Sometimes we'll draw only a portion of a tree, with the top node of this portion having an implied parent (or no parent at all if it's the root). Subtrees are indicated using the same notation as external nodes, by drawing links leading nowhere and having numbers for labels. In fact, you can consider an external node to be an empty subtree.

There are two basic ways used to keep trees balanced:

2. Allow nodes to have more than two children.

Certain types of tree-restructurings, known as *rotations*, can aid in balancing trees. Figure 11.4 illustrates the two types of *single rotations*.

The following sample code for single rotations uses generic *Bnodeb* pointers (as defined in Chapter 10), and assumes that all relevant pointers aren't null:

Bnodeb *RotateRight(Bnodeb *p, Bnodeb *t)

// Rotate right around p, assuming t is p's left child

// Returns t, which will be the new child of p's parent

{

p->left = t->right;

t->right = p;

return t;

}

Bnodeb *RotateLeft(Bnodeb *p, Bnodeb *t)

// Symmetrical case

{

p->right = t->left;

t->left = p;

return t;

}

Another type of rotation is known as a *double rotation*. Figure 11.5 shows the two symmetrical cases. Here's the sample code:

Bnodeb *RotateLeftRight(Bnodeb *g, Bnodeb *p, Bnodeb *t)

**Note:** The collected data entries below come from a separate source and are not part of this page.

/-- The instant at which a command happens (log entry 1). -/
def Instr.instant : Instr → Instant
  | .ping t _ => t
  | .identify t _ => t
  | .sessionInfo t _ => t
  | .setAddress t _ => t
  | .subscribe t _ => t
  | .unsubscribe t _ => t
  | .listSubs t _ => t
  | .setChannel t _ => t
  | .setGroup t _ => t
  | .setPwm t _ => t
  | .clearTrip t _ => t
  | .clearGlaze t _ => t
  | .own t _ => t
  | .release t _ => t
  | .setLoop t _ => t
  | .getConfig t _ => t
  | .stageConfig t _ => t
  | .commitConfig t _ => t
  | .discardConfig t _ => t
  | .getChannel t _ => t
  | .getTwin t _ => t
  | .latchMeas t _ => t
  | .latchRead t _ => t
  | .getTrigger t _ => t
  | .getEnergy t _ => t
  | .getHk t _ => t
  | .getAlarms t _ => t
  | .getPortStats t _ => t
  | .getTime t _ => t
  | .getGnss t _ => t
  | .getGnssMeas t _ => t
  | .snapCapture t _ => t
  | .snapRead t _ => t
  | .logRead t _ => t
  | .logFind t _ => t
  | .logMark t _ => t
  | .logStatus t _ => t
  | .coneRead t _ => t
  | .coneStatus t _ => t
  | .coneClear t _ => t
  | .winRead t _ => t
  | .winWrite t _ => t
  | .winErase t _ => t
  | .spiXfer t _ => t
  | .pairStatus t _ => t
  | .roleSwap t _ => t
  | .resolveSplit t _ => t
  | .regRead t _ => t
  | .regWrite t _ => t
  | .fwBegin t _ => t
  | .fwData t _ => t
  | .fwCommit t _ => t
  | .fwRestart t _ => t
  | .fwStatus t _ => t
  | .keyLoad t _ => t
  | .keyClear t _ => t
  | .signRevoke t _ => t
  | .debugHalt t _ => t
  | .cartEpochReset t _ => t
  | .scrubEn t _ _ => t
  | .scrubNow t _ => t
  | .oltestNow t _ _ _ => t
  | .hsSelftestNow t _ _ _ => t
  | .notchEnable t _ _ _ => t
  | .syaskegDatagram t _ _ _ _ _ => t
  | .x50Transfer t _ _ => t
  | .ipv4Datagram t _ _ _ _ => t
  | .arpFrame t _ _ _ _ _ _ => t
  | .icmpEchoRequest t _ _ _ _ _ _ => t
  | .ptpSync t _ _ _ _ _ _ _ => t
  | .ptpFollowUp t _ _ _ _ _ _ => t
  | .ptpAnnounce t _ _ _ => t
  | .ptpDelayResp t _ _ _ _ _ _ => t
  | .delayReq t _ => t
  | .ptpMasterLost t _ => t
  | .plcaBeacon t _ _ _ => t
  | .beaconLoss t _ _ => t
  | .rxFcs t _ _ => t
  | .portQuiet t _ _ => t
  | .portDown t _ _ _ => t
  | .portUp t _ _ => t
  | .arpRetry t _ _ _ => t
  | .arpEntryExpiry t _ _ => t
  | .gratuitousArp t _ _ => t
  | .dupEntryExpiry t _ => t
  | .strangerTrafficClear t _ _ => t
  | .addressChangeEffect t _ => t
  | .keyRetiringErase t _ => t
  | .leaseExpiry t _ => t
  | .subscriptionEnd t _ _ => t
  | .streamReport t _ _ => t
  | .stageHoldExpiry t => t
  | .reportSeqMirror t => t
  | .scheduleArm t _ => t
  | .armedApply t _ => t
  | .scheduleUnarmedApply t _ => t
  | .scheduledSetLoop t _ => t
  | .logicPowerUp t _ _ => t
  | .firmwareRunning t _ => t
  | .elect t _ => t
  | .electSend t _ => t
  | .electTimeout t _ _ => t
  | .claimReq t _ _ => t
  | .claimAck t _ _ => t
  | .claimGo t _ _ => t
  | .claimArmTimeout t _ => t
  | .claimRetry t _ _ => t
  | .commandReady t _ => t
  | .imageConfirmed t _ => t
  | .logicDip t _ _ => t
  | .powerFail t _ => t
  | .powerFailRestart t _ _ => t
  | .holdupExhausted t _ _ => t
  | .holdupCharged t _ => t
  | .holdupPrediction t _ _ => t
  | .logicInputState t _ _ _ => t
  | .powerBusBand t _ _ => t
  | .uvloFreewheelCap t _ => t
  | .ovOff t _ => t
  | .ovOffExit t _ => t
  | .restartStagger t _ => t
  | .cartridgeStart t _ _ _ => t
  | .insertionHoldEnd t _ => t
  | .cellInserted t _ => t
  | .cellQualificationEnd t _ _ _ => t
  | .prechargeDone t _ _ => t
  | .cellRemoved t _ => t
  | .cellLoadTest t _ _ _ => t
  | .chargerControl t _ _ _ => t
  | .chargerFault t _ _ => t
  | .housekeepingRound t _ => t
  | .shed t => t
  | .shedResume t => t
  | .chDerateExceeded t _ => t
  | .derateStep t => t
  | .fanTrayTimeout t => t
  | .fanStartCheck t _ _ => t
  | .fanTachFault t _ _ _ => t
  | .fanTachRecovery t _ _ => t
  | .fanRetry t _ => t
  | .fanTrayPresence t _ => t
  | .dieThermalShutdown t _ _ _ => t
  | .dieThermalExit t _ _ _ => t
  | .ctrlTsd t _ _ => t
  | .ctrlTsdRelease t _ _ _ => t
  | .coneCollect t _ => t
  | .setpointFrame t _ _ _ => t
  | .statusFrame t _ _ _ => t
  | .frameSlot t _ => t
  | .cartHoldExpiry t _ => t
  | .turnOn t _ _ _ => t
  | .turnOff t _ => t
  | .decayCurrentLow t _ _ => t
  | .decayCap t _ _ => t
  | .offStateTest t _ _ _ => t
  | .onStateOpenLoad t _ => t
  | .reverse t _ _ => t
  | .reverseHoldEnd t _ => t
  | .reverseFlagClear t _ => t
  | .startEnd t _ _ => t
  | .prechargeTimeout t _ _ => t
  | .prechargeEnergy t _ _ => t
  | .heaterDrift t _ _ => t
  | .hardShort t _ _ _ => t
  | .regulationEngage t _ _ => t
  | .regulationEnd t _ _ _ _ => t
  | .limitTime t _ => t
  | .limitTimerReset t _ => t
  | .wireI2t t _ => t
  | .stuckOn t _ _ _ _ => t
  | .disconnectFailed t _ _ => t
  | .stuckOff t _ _ _ _ => t
  | .gateMonFault t _ _ => t
  | .retryAttempt t _ => t
  | .retryCounterReset t _ => t
  | .protStateSave t _ => t
  | .periodBoundary t _ => t
  | .pwmCompare t _ => t
  | .freewheelOn t _ _ _ _ => t
  | .freewheelOffAhead t _ _ _ => t
  | .freewheelLowCurrent t _ _ => t
  | .swCmpFault t _ _ _ => t
  | .triggerFire t _ _ _ _ => t
  | .blankWindowStart t _ _ _ _ => t
  | .blankWindowEnd t _ _ => t
  | .delayLineCalibration t _ _ => t
  | .debugResume t _ => t
  | .averageIntervalEnd t _ _ _ _ => t
  | .latchInstant t _ _ => t
  | .latchComplete t => t
  | .energySave t _ => t
  | .visitStart t _ _ => t
  | .visitEnd t _ => t
  | .visitAbandoned t _ _ => t
  | .offsetLearn t _ => t
  | .pathComparison t _ => t
  | .crazingClear t _ => t
  | .pathFail t _ _ _ => t
  | .voltageCalibration t _ _ _ => t
  | .sharingLoop t _ _ => t
  | .twinUnbalanced t _ => t
  | .leverOpen t _ => t
  | .leverClose t _ => t
  | .left t _ => t
  | .slotLeft t _ => t
  | .slotLost t _ => t
  | .twinJoin t _ => t
  | .loopUpdate t _ => t
  | .take t _ => t
  | .loopStageTimeout t _ _ => t
  | .compliance t _ _ _ _ => t
  | .loopProbe t _ _ _ => t
  | .loopHostTmo t _ => t
  | .tachEdge t _ => t
  | .tachEvaluation t _ => t
  | .tachSpinupEnd t _ => t
  | .tachStall t _ => t
  | .tachOverrange t _ _ => t
  | .timeEvaluation t _ => t
  | .sourceQualified t _ _ => t
  | .timeStep t _ => t
  | .timeArbitration t _ _ => t
  | .suspectExpiry t _ _ => t
  | .holdoverExpiry t _ => t
  | .taiUtcChange t _ => t
  | .ppsEdge t _ => t
  | .timeReport t _ _ => t
  | .ppsDelayCalibration t _ _ => t
  | .timePairDiff t => t
  | .tcxoFail t _ _ _ _ => t
  | .sampleFrame t _ _ _ _ _ _ _ _ => t
  | .acquisitionSearch t _ _ _ _ _ _ => t
  | .handOver t _ _ _ _ _ => t
  | .lossOfLock t _ _ _ _ _ => t
  | .sidePeakShift t _ _ _ _ _ => t
  | .measurementEpoch t _ _ => t
  | .spectralMonitor t _ _ _ _ _ _ _ => t
  | .ephemerisDecoded t _ _ _ _ _ => t
  | .almanacWrite t _ _ => t
  | .snapStored t _ _ => t
  | .snapProcessed t _ _ => t
  | .scheduledCapture t _ => t
  | .fftSelfTest t _ _ => t
  | .gnssCardPresence t _ => t
  | .antOpen t _ => t
  | .antShort t _ => t
  | .antBiasReapply t => t
  | .logRecord t _ _ _ _ _ => t
  | .loss t => t
  | .voyage t _ => t
  | .voyageAck t _ => t
  | .mirrorGapTimeout t _ => t
  | .lineSample t _ _ _ _ => t
  | .contactChange t _ _ => t
  | .lineState t _ _ => t
  | .fltAssert t _ _ _ _ => t
  | .fltRelease t _ _ _ _ => t
  | .limpDemand t _ => t
  | .soakEnd t _ => t
  | .handoverRampEnd t _ => t
  | .heartbeatSend t _ => t
  | .heartbeat t _ _ _ => t
  | .heartbeatMissed t _ _ => t
  | .failN t _ _ => t
  | .lockstepMismatch t _ _ => t
  | .watchdogExpiry t _ _ => t
  | .failover t _ => t
  | .prepare t _ => t
  | .prepAck t _ => t
  | .commit t _ => t
  | .commitAck t _ => t
  | .mirrorTimeout t => t
  | .stateDigest t => t
  | .digestMismatch t => t
  | .resyncComplete t => t
  | .joinComplete t => t
  | .handoff t => t
  | .autoRoleSwap t => t
  | .splitReelect t _ _ => t
  | .controllerLeverOpen t _ => t
  | .leverWaitExpiry t _ => t
  | .controllerLeverClose t _ => t
  | .codePlugCheck t _ _ => t
  | .s50Change t _ => t
  | .x50Attach t _ => t
  | .scrubPass t _ _ _ => t
  | .doubleBitError t _ _ => t
  | .seriesTest t _ _ _ => t
  | .dailySelftest t _ => t
  | .winPoll t _ _ => t
  | .winTimeout t _ _ => t
  | .winProbe t _ _ => t
  | .expSupply t _ => t
  | .logicRailDipOnset t _ _ _ => t
  | .ppsPulseEnd t _ => t
  | .spiTransactionEnd t _ _ => t
  | .energyCounterWrite t _ => t
  | .notApplied t _ => t
  | .busCollisions t _ _ _ => t
  | .plcaDegradedClear t _ _ => t
  | .addrConflictCleared t _ _ => t
  | .antOpenCleared t _ => t
  | .antShortCleared t _ => t
  | .expSupplyCleared t _ => t
  | .cartridgeLinkLoss t _ _ => t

// Rotate first around p, then around g. Assumes p is left

// child of g, and t is the right child of p. Returns new

// child of g's parent.

{

p->right = t->left;

t->left = p;

g->left = t->right;

t->right = g;

return t;

}

Bnodeb *RotateRightLeft(Bnodeb *g, Bnodeb *p, Bnodeb *t)

// Symmetrical case

{

p->left = t->right;

t->right = p;

g->right = t->left;

t->left = g;

return t;

}

Rotations don't guarantee a balanced tree, however. For example, Figure 11.6 shows a right rotation that makes a tree more unbalanced. The trick lies in determining when to do rotations and what kind of rotations to do. The red-black trees discussed later have certain rules used to determine when and how to rotate.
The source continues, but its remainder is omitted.